-- ==== Sys2Proof/Laws/State.lean ====
section
/-! SUPPORT. One lemma per field per update of State, so that no proof unfolds a record update. -/

namespace Sys2Proof.Machine

variable (s : State)

/-! setBuf -/

@[simp] theorem State.buf_setBuf (b b' : Buf) (m : Memory) : (s.setBuf b m).buf b' = if b' = b then m else s.buf b' := by
  cases b <;> cases b' <;> rfl
@[simp] theorem State.lenReg_setBuf (b b' : Buf) (m : Memory) : (s.setBuf b m).lenReg b' = s.lenReg b' := by
  cases b <;> cases b' <;> rfl
@[simp] theorem State.params_setBuf (b : Buf) (m : Memory) : (s.setBuf b m).params = s.params := by cases b <;> rfl
@[simp] theorem State.script_setBuf (b : Buf) (m : Memory) : (s.setBuf b m).script = s.script := by cases b <;> rfl
@[simp] theorem State.reply_setBuf (b : Buf) (m : Memory) : (s.setBuf b m).reply = s.reply := by cases b <;> rfl
@[simp] theorem State.entropy_setBuf (b : Buf) (m : Memory) : (s.setBuf b m).entropy = s.entropy := by cases b <;> rfl
@[simp] theorem State.drawn_setBuf (b : Buf) (m : Memory) : (s.setBuf b m).drawn = s.drawn := by cases b <;> rfl
@[simp] theorem State.err_setBuf (b : Buf) (m : Memory) : (s.setBuf b m).err = s.err := by cases b <;> rfl
@[simp] theorem State.fsm_setBuf (b : Buf) (m : Memory) : (s.setBuf b m).fsm = s.fsm := by cases b <;> rfl
@[simp] theorem State.imgW_setBuf (b : Buf) (m : Memory) : (s.setBuf b m).imgW = s.imgW := by cases b <;> rfl
@[simp] theorem State.imgH_setBuf (b : Buf) (m : Memory) : (s.setBuf b m).imgH = s.imgH := by cases b <;> rfl
@[simp] theorem State.scanPos_setBuf (b : Buf) (m : Memory) : (s.setBuf b m).scanPos = s.scanPos := by cases b <;> rfl
@[simp] theorem State.img_setBuf (b : Buf) (m : Memory) : (s.setBuf b m).img = s.img := by cases b <;> rfl

/-! setLenReg -/

@[simp] theorem State.lenReg_setLenReg (b b' : Buf) (v : Word) :
    (s.setLenReg b v).lenReg b' = if b' = b then v else s.lenReg b' := by
  cases b <;> cases b' <;> rfl
@[simp] theorem State.buf_setLenReg (b b' : Buf) (v : Word) : (s.setLenReg b v).buf b' = s.buf b' := by
  cases b <;> cases b' <;> rfl
@[simp] theorem State.params_setLenReg (b : Buf) (v : Word) : (s.setLenReg b v).params = s.params := by cases b <;> rfl
@[simp] theorem State.script_setLenReg (b : Buf) (v : Word) : (s.setLenReg b v).script = s.script := by cases b <;> rfl
@[simp] theorem State.reply_setLenReg (b : Buf) (v : Word) : (s.setLenReg b v).reply = s.reply := by cases b <;> rfl
@[simp] theorem State.entropy_setLenReg (b : Buf) (v : Word) : (s.setLenReg b v).entropy = s.entropy := by cases b <;> rfl
@[simp] theorem State.drawn_setLenReg (b : Buf) (v : Word) : (s.setLenReg b v).drawn = s.drawn := by cases b <;> rfl
@[simp] theorem State.err_setLenReg (b : Buf) (v : Word) : (s.setLenReg b v).err = s.err := by cases b <;> rfl
@[simp] theorem State.fsm_setLenReg (b : Buf) (v : Word) : (s.setLenReg b v).fsm = s.fsm := by cases b <;> rfl
@[simp] theorem State.imgW_setLenReg (b : Buf) (v : Word) : (s.setLenReg b v).imgW = s.imgW := by cases b <;> rfl
@[simp] theorem State.imgH_setLenReg (b : Buf) (v : Word) : (s.setLenReg b v).imgH = s.imgH := by cases b <;> rfl
@[simp] theorem State.scanPos_setLenReg (b : Buf) (v : Word) : (s.setLenReg b v).scanPos = s.scanPos := by cases b <;> rfl
@[simp] theorem State.img_setLenReg (b : Buf) (v : Word) : (s.setLenReg b v).img = s.img := by cases b <;> rfl

/-! writing STATUS.ERR -/

@[simp] theorem State.buf_err (e : ErrorKind) (b : Buf) : State.buf { s with err := e } b = s.buf b := by cases b <;> rfl
@[simp] theorem State.lenReg_err (e : ErrorKind) (b : Buf) : State.lenReg { s with err := e } b = s.lenReg b := by cases b <;> rfl
@[simp] theorem State.len_err (e : ErrorKind) (b : Buf) : State.len { s with err := e } b = s.len b := by cases b <;> rfl
@[simp] theorem State.contents_err (e : ErrorKind) (b : Buf) : State.contents { s with err := e } b = s.contents b := by
  cases b <;> rfl
@[simp] theorem State.whole_err (e : ErrorKind) (b : Buf) : State.whole { s with err := e } b = s.whole b := by cases b <;> rfl
@[simp] theorem State.mem_err (e : ErrorKind) (x : Space) : State.mem { s with err := e } x = s.mem x := by
  rcases x with b | _
  · cases b <;> rfl
  · rfl
@[simp] theorem State.npix_err (e : ErrorKind) : State.npix { s with err := e } = s.npix := rfl
@[simp] theorem State.red_err (e : ErrorKind) (p : Nat) : State.red { s with err := e } p = s.red p := rfl
@[simp] theorem State.stream_err (e : ErrorKind) (n : Nat) : State.stream { s with err := e } n = s.stream n := rfl

/-! setScan -/

@[simp] theorem State.buf_setScan (n : Nat) (f : ScanState) (b : Buf) : (s.setScan n f).buf b = s.buf b := by cases b <;> rfl
@[simp] theorem State.lenReg_setScan (n : Nat) (f : ScanState) (b : Buf) : (s.setScan n f).lenReg b = s.lenReg b := by
  cases b <;> rfl
@[simp] theorem State.params_setScan (n : Nat) (f : ScanState) : (s.setScan n f).params = s.params := rfl
@[simp] theorem State.script_setScan (n : Nat) (f : ScanState) : (s.setScan n f).script = s.script := rfl
@[simp] theorem State.reply_setScan (n : Nat) (f : ScanState) : (s.setScan n f).reply = s.reply := rfl
@[simp] theorem State.entropy_setScan (n : Nat) (f : ScanState) : (s.setScan n f).entropy = s.entropy := rfl
@[simp] theorem State.drawn_setScan (n : Nat) (f : ScanState) : (s.setScan n f).drawn = s.drawn := rfl
@[simp] theorem State.fsm_setScan (n : Nat) (f : ScanState) : (s.setScan n f).fsm = f := rfl
@[simp] theorem State.scanPos_setScan (n : Nat) (f : ScanState) : (s.setScan n f).scanPos = BitVec.ofNat 32 n := rfl
@[simp] theorem State.imgW_setScan (n : Nat) (f : ScanState) : (s.setScan n f).imgW = s.imgW := rfl
@[simp] theorem State.imgH_setScan (n : Nat) (f : ScanState) : (s.setScan n f).imgH = s.imgH := rfl
@[simp] theorem State.img_setScan (n : Nat) (f : ScanState) : (s.setScan n f).img = s.img := rfl

/-! afterDraw -/

@[simp] theorem State.buf_afterDraw (n : Nat) (b : Buf) : (s.afterDraw n).buf b = s.buf b := by cases b <;> rfl
@[simp] theorem State.lenReg_afterDraw (n : Nat) (b : Buf) : (s.afterDraw n).lenReg b = s.lenReg b := by cases b <;> rfl
@[simp] theorem State.params_afterDraw (n : Nat) : (s.afterDraw n).params = s.params := rfl
@[simp] theorem State.script_afterDraw (n : Nat) : (s.afterDraw n).script = s.script := rfl
@[simp] theorem State.reply_afterDraw (n : Nat) : (s.afterDraw n).reply = s.reply := rfl
@[simp] theorem State.entropy_afterDraw (n : Nat) : (s.afterDraw n).entropy = s.entropy.drop n := rfl
@[simp] theorem State.drawn_afterDraw (n : Nat) : (s.afterDraw n).drawn = s.drawn + n := rfl
@[simp] theorem State.fsm_afterDraw (n : Nat) : (s.afterDraw n).fsm = s.fsm := rfl
@[simp] theorem State.scanPos_afterDraw (n : Nat) : (s.afterDraw n).scanPos = s.scanPos := rfl
@[simp] theorem State.imgW_afterDraw (n : Nat) : (s.afterDraw n).imgW = s.imgW := rfl
@[simp] theorem State.imgH_afterDraw (n : Nat) : (s.afterDraw n).imgH = s.imgH := rfl
@[simp] theorem State.img_afterDraw (n : Nat) : (s.afterDraw n).img = s.img := rfl

/-! setting IMG -/

@[simp] theorem State.mem_buf (b : Buf) : s.mem (.buf b) = s.buf b := rfl
@[simp] theorem State.mem_img : s.mem .img = s.img := rfl
@[simp] theorem State.setMem_buf (b : Buf) (m : Memory) : s.setMem (.buf b) m = s.setBuf b m := rfl
@[simp] theorem State.img_setImg (m : Memory) : (s.setMem .img m).img = m := rfl
@[simp] theorem State.buf_setImg (m : Memory) (b : Buf) : (s.setMem .img m).buf b = s.buf b := by cases b <;> rfl
@[simp] theorem State.lenReg_setImg (m : Memory) (b : Buf) : (s.setMem .img m).lenReg b = s.lenReg b := by cases b <;> rfl
@[simp] theorem State.params_setImg (m : Memory) : (s.setMem .img m).params = s.params := rfl
@[simp] theorem State.script_setImg (m : Memory) : (s.setMem .img m).script = s.script := rfl
@[simp] theorem State.reply_setImg (m : Memory) : (s.setMem .img m).reply = s.reply := rfl
@[simp] theorem State.entropy_setImg (m : Memory) : (s.setMem .img m).entropy = s.entropy := rfl
@[simp] theorem State.drawn_setImg (m : Memory) : (s.setMem .img m).drawn = s.drawn := rfl
@[simp] theorem State.fsm_setImg (m : Memory) : (s.setMem .img m).fsm = s.fsm := rfl
@[simp] theorem State.scanPos_setImg (m : Memory) : (s.setMem .img m).scanPos = s.scanPos := rfl
@[simp] theorem State.imgW_setImg (m : Memory) : (s.setMem .img m).imgW = s.imgW := rfl
@[simp] theorem State.imgH_setImg (m : Memory) : (s.setMem .img m).imgH = s.imgH := rfl

/-- Reading back a space after one was replaced. -/
theorem State.mem_setMem (x y : Space) (m : Memory) : (s.setMem x m).mem y = if y = x then m else s.mem y := by
  rcases x with b | _ <;> rcases y with c | _ <;> simp

/-- Replacing a space leaves every register alone. -/
theorem State.registersKept_setMem (x : Space) (m : Memory) : registersKept s (s.setMem x m) := by
  rcases x with b | _
  · exact ⟨by simp, by simp, by simp, by simp, by simp, by simp⟩
  · exact ⟨rfl, rfl, rfl, rfl, rfl, by simp⟩

@[simp] theorem State.params_setMem (x : Space) (m : Memory) : (s.setMem x m).params = s.params := by
  rcases x with b | _ <;> simp
@[simp] theorem State.script_setMem (x : Space) (m : Memory) : (s.setMem x m).script = s.script := by
  rcases x with b | _ <;> simp
@[simp] theorem State.reply_setMem (x : Space) (m : Memory) : (s.setMem x m).reply = s.reply := by
  rcases x with b | _ <;> simp
@[simp] theorem State.entropy_setMem (x : Space) (m : Memory) : (s.setMem x m).entropy = s.entropy := by
  rcases x with b | _ <;> simp
@[simp] theorem State.drawn_setMem (x : Space) (m : Memory) : (s.setMem x m).drawn = s.drawn := by
  rcases x with b | _ <;> simp

/-! accept -/

@[simp] theorem State.buf_accept (rest : List HostEvent) (b : Buf) : (s.accept rest).buf b = s.buf b := by cases b <;> rfl
@[simp] theorem State.lenReg_accept (rest : List HostEvent) (b : Buf) : (s.accept rest).lenReg b = s.lenReg b := by cases b <;> rfl
@[simp] theorem State.params_accept (rest : List HostEvent) : (s.accept rest).params = s.params := rfl
@[simp] theorem State.img_accept (rest : List HostEvent) : (s.accept rest).img = s.img := rfl

/-! A state is its fields. -/

theorem State.ext_fields {s t : State} (hparams : t.params = s.params) (hscript : t.script = s.script) (hreply : t.reply = s.reply)
    (hentropy : t.entropy = s.entropy) (hdrawn : t.drawn = s.drawn) (herr : t.err = s.err) (hfsm : t.fsm = s.fsm)
    (hw : t.imgW = s.imgW) (hh : t.imgH = s.imgH) (hlen : ∀ b, t.lenReg b = s.lenReg b) (hpos : t.scanPos = s.scanPos)
    (hbuf : ∀ b, t.buf b = s.buf b) (himg : t.img = s.img) : t = s := by
  have l1 := hlen .pw; have l2 := hlen .nonce; have l3 := hlen .ad; have l4 := hlen .key
  have l5 := hlen .pt; have l6 := hlen .ct; have l7 := hlen .blob; have l8 := hlen .frame
  have b1 := hbuf .pw; have b2 := hbuf .nonce; have b3 := hbuf .ad; have b4 := hbuf .key
  have b5 := hbuf .pt; have b6 := hbuf .ct; have b7 := hbuf .blob; have b8 := hbuf .frame
  cases s; cases t
  simp_all [State.lenReg, State.buf]

end Sys2Proof.Machine
end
-=-=-=-=-
Assigned task: Output exactly the lines above, from the one holding "(hbuf : ∀ b, t.buf" through the end of the data, including the first and last.

Answer to this exercise:
    (hbuf : ∀ b, t.buf b = s.buf b) (himg : t.img = s.img) : t = s := by
  have l1 := hlen .pw; have l2 := hlen .nonce; have l3 := hlen .ad; have l4 := hlen .key
  have l5 := hlen .pt; have l6 := hlen .ct; have l7 := hlen .blob; have l8 := hlen .frame
  have b1 := hbuf .pw; have b2 := hbuf .nonce; have b3 := hbuf .ad; have b4 := hbuf .key
  have b5 := hbuf .pt; have b6 := hbuf .ct; have b7 := hbuf .blob; have b8 := hbuf .frame
  cases s; cases t
  simp_all [State.lenReg, State.buf]

end Sys2Proof.Machine
end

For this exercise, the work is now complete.